When you find the word "executeOrder" in a line of the entries, please copy the whole line.

_RECORDS SHOWN_
* * * * *
-- ==== Sys2Proof/Machine/Items.lean ====
section
/-! DEFINITION. The execution of requests (R157 to R165): which items are malformed, the size of each entry, the items
handed to their owners, and the end of a request. -/

namespace Sys2Proof.Machine

/-! ### Malformed items (R158) -/

/-- R3, R158: a target that no item of its kind can carry: a door outside 1..48, and for an ORDER that takes a target a
holder outside 0..4 or a target form outside 0..9. -/
def Target.malformed (inOrder : Bool) : Target → Bool
  | .door n => (numbered 48 n).isNone
  | .holder n => inOrder && (indexed 5 n).isNone
  | .other _ _ => inOrder
  | _ => false

/-- R158: a FETCH argument outside the range of its object's field. -/
def fetchMalformed (o : FetchObject) (a : Nat) : Bool :=
  match o with
  | .doorRecord => (numbered 48 a).isNone
  | .doorSettings => (numbered 48 a).isNone
  | .doorPending => (numbered 48 a).isNone
  | .zoneSummary => (numbered 16 a).isNone
  | .unit => (numbered 4 a).isNone
  | .holds => false
  | .clock => false
  | .portStatus => (indexed 3 a).isNone
  | .identity => false

/-- R150, R158: a DIRECT item that names no branch, drop or kind of the D48. -/
def directMalformed (b d k : Nat) : Bool :=
  (numbered 4 b).isNone || (numbered 12 d).isNone || (directKind k).isNone

/-- R158: the item is malformed. -/
def itemMalformed : Item → Bool
  | .fetch o a => fetchMalformed o a
  | .order o t => OrderOp.takesTarget o && Target.malformed true t
  | .set _ t => Target.malformed false t
  | .marker _ => false
  | .delay ms => ms < 1 || Config.delayMax < ms
  | .direct b d k => directMalformed b d k
  | .undecodable _ => true

/-! ### Entries (R190) -/

/-- Section 12.3: the item code, which begins the item's entry; an unknown code is repeated (R188). -/
def itemCode : Item → Byte
  | .fetch _ _ => 1
  | .order _ _ => 2
  | .set _ _ => 3
  | .marker _ => 4
  | .delay _ => 5
  | .direct _ _ _ => 6
  | .undecodable c => c

/-- R190: an entry of four bytes: item code, result, value. -/
def plainEntry (code : Byte) (r : Result) (value : Nat) : List Byte := [code, byteOf r.code] ++ bytesOf 2 value

/-- R163: the entry of a MARKER item. -/
def markerEntry (w : BitVec 32) : List Byte := [4, byteOf Result.ok.code] ++ bytesOf 4 w.toNat

/-- R159, R190: the size of an item's entry. -/
def State.entrySize (s : State) (it : Item) : Nat :=
  if itemMalformed it then 4
  else
    match it with
    | .fetch o a => s.fetchSize o a
    | .order _ _ => 4
    | .set _ _ => 4
    | .marker _ => 6
    | .delay _ => 4
    | .direct _ _ _ => 13
    | .undecodable _ => 4

/-- R159: the size of the response built so far: 12 bytes around its entries. -/
def Request.size (r : Request) : Nat := 12 + r.entries.flatten.length

/-- R159: the item's entry would take the response past 1024 bytes. -/
def State.overflows (s : State) (r : Request) (it : Item) : Bool :=
  decide (Config.maxResponse < r.size + s.entrySize it)

/-! ### The owners of orders (R162) -/

/-- The outputs take their values within the event (R173). -/
def Answer.withOutputs (a : Answer) : Answer := { a with state := a.state.evalOutputs }

/-- R162: an ORDER goes to its owner. -/
def State.ordering (s : State) (p : PortId) (t : Target) : OrderOp → Answer
  | .close => (s.orderClose p t).withOutputs
  | .openDoor => (s.orderOpen p t).withOutputs
  | .stop => (s.orderStop p t).withOutputs
  | .service v => (s.orderService p t v).withOutputs
  | .holdZones => (s.orderHoldZones p t).withOutputs
  | .releaseZones => (s.orderReleaseZones p t).withOutputs
  | .releaseForeign => (s.orderReleaseForeign p t).withOutputs
  | .resetFaults => (s.orderResetFaults p t).withOutputs
  | .settingsHold v => s.orderSettingsHold p v
  | .signalTest => s.orderSignalTest p t
  | .resetUnit => (s.orderResetUnit p t).withOutputs
  | .ack => (s.orderAck p t).withOutputs
  | .ackPort => (s.orderAckPort p t).withOutputs
  | .ackUnit => (s.orderAckUnit p t).withOutputs
  | .clockLoad day ms => s.orderClockLoad p day ms
  | .clockAdjust delta => s.orderClockAdjust p delta
  | .clockArm day ms => s.orderClockArm p day ms
  | .clockDisarm => s.orderClockDisarm p
  | .save => s.orderSave p
  | .lock => s.orderLock p
  | .restart => s.orderRestart p

/-! ### Requests -/

/-- R157: the item executing of the port's request ends with an entry; after the last item of the frame, execution
ends. -/
def State.endItem (s : State) (p : PortId) (e : List Byte) : State := s.modPort p (Port.itemEnded e)

/-- R163, R164: the item executing waits. -/
def State.await (s : State) (p : PortId) (w : Wait) : State :=
  s.modPort p fun q => { q with request := q.request.map fun r => { r with wait := some w } }

/-- R157: execution of the port's request ends with the entries that it has: its response joins the transmit queue. -/
def State.finish (s : State) (p : PortId) : State :=
  s.modPort p fun q => (q.request.map fun r => q.concluded r false).getD q

/-- R157: execution of the port's request ends with the entry of the item executing, whatever items stand behind it. -/
def State.finishWith (s : State) (p : PortId) (e : List Byte) (carriesRestart : Bool) : State :=
  s.modPort p fun q => (q.request.map fun r => q.concluded (r.withEntry e) carriesRestart).getD q

/-- R157, R185: an item RESTART answered OK ends its request; the response of the one that made the restart pending
carries it. -/
def State.executeRestart (s : State) (p : PortId) : State :=
  let a := s.orderRestart p
  let e := plainEntry 2 a.result a.count
  if a.result = .ok then a.state.finishWith p e s.store.restartPending.isNone else a.state.endItem p e

/-- R160: a FETCH item; the counter of the free values moves on. -/
def State.executeFetch (s : State) (p : PortId) (o : FetchObject) (a : Nat) : State :=
  { s with freeCount := s.freeCount + 64 }.endItem p (s.fetchEntry o a)

/-- R162: an ORDER item. -/
def State.executeOrder (s : State) (p : PortId) (o : OrderOp) (t : Target) : State :=
  let a := s.ordering p t o
  a.state.endItem p (plainEntry 2 a.result a.count)

/-- R161: a SET item. -/
def State.executeSet (s : State) (p : PortId) (w : SettingWrite) (t : Target) : State :=
  let a := (s.setting p t w).withOutputs
  a.state.endItem p (plainEntry 3 a.result 0)

/-- R150, R164: a DIRECT item is answered at its taking, or waits. -/
def State.executeDirect (s : State) (p : PortId) (b d k : Nat) : State :=
  match s.judgeDirect p b d k with
  | .inl r => s.endItem p (directEntry r b d k [])
  | .inr (c, x) => (s.modBranch c fun y => { y with pendingDirect := some x }).await p (.direct c)

/-- R157: a well-formed item that fits is executed. -/
def State.executeItem (s : State) (p : PortId) (it : Item) : State :=
  match it with
  | .fetch o a => s.executeFetch p o a
  | .order .restart _ => s.executeRestart p
  | .order o t => s.executeOrder p o t
  | .set w t => s.executeSet p w t
  | .marker w => s.endItem p (markerEntry w)
  | .delay ms => s.await p (.delay (s.runCount + ms))
  | .direct b d k => s.executeDirect p b d k
  | .undecodable _ => s

/-- R157 to R159: the next item of a port's request is taken, or the request ends. A good request that carries no item
ends at once, with an EXECUTED response of completed count 0, though R157 names no such end (assumption 38). -/
def State.takeItem (s : State) (p : PortId) (r : Request) : State :=
  match r.items[r.index]? with
  | none => s.finish p
  | some it =>
    if s.overflows r it then s.finish p
    else if itemMalformed it then s.finishWith p (plainEntry (itemCode it) .badItem 0) false
    else s.executeItem p it

/-- The port has a request whose next item may be taken. -/
def Port.ready (q : Port) : Bool := q.request.any fun r => r.wait.isNone

/-- R157: the port's request goes on: its next item is taken, unless it waits. -/
def State.goOn (s : State) (p : PortId) : State :=
  match (s.port p).request with
  | some r => if r.wait.isNone then s.takeItem p r else s
  | none => s

/-- R156, R157: a good request becomes the request in execution, the port ACTIVE and its silence timer stopped. -/
def State.beginRequest (s : State) (p : PortId) (g : GoodRequest) : State :=
  s.modPort p fun q =>
    { q with
      active := true, silenceTimer := none
      request := some { token := g.token, items := g.items, index := 0, entries := [], wait := none } }

/-- R157: the BUSY response. -/
def State.answerBusy (s : State) (p : PortId) (g : GoodRequest) : State :=
  s.modPort p fun q =>
    { q with queue := q.queue ++ [{ token := g.token, busy := true, entries := [], carriesRestart := false }] }

/-- R157: a good request is answered BUSY, or becomes the request in execution and its first item is taken. The items
behind the first are taken one by one, with whatever is taken between them (R165, assumption 13). -/
def State.takeRequest (s : State) (p : PortId) (g : GoodRequest) : State :=
  if (s.port p).request.isSome then s.answerBusy p g else (s.beginRequest p g).goOn p

/-- R155: a complete frame received on a port is judged. -/
def State.consoleFrame (s : State) (p : PortId) (l : List Byte) : State :=
  let t := s.modPort p fun q => { q with collecting := false }
  match readRequest p l with
  | none => t
  | some g => if Config.maxResponses ≤ (t.port p).responses then t else t.takeRequest p g

/-- The item of a command of the table, taken as the one item of a request of its port, with token 0
(assumption 3). -/
def State.itemCommand (s : State) (p : PortId) (it : Item) : State := s.takeRequest p { token := 0, items := [it] }

/-- R163: the DELAY of a port's request expires. -/
def State.delayExpired (s : State) (p : PortId) : State :=
  match (s.port p).request with
  | some r =>
    match r.wait with
    | some (.delay e) => if e ≤ s.runCount then s.endItem p (plainEntry 5 .ok 0) else s
    | _ => s
  | none => s

end Sys2Proof.Machine
end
* * * * *
_PROBLEM SOLUTION_
def State.executeOrder (s : State) (p : PortId) (o : OrderOp) (t : Target) : State :=
  | .order o t => s.executeOrder p o t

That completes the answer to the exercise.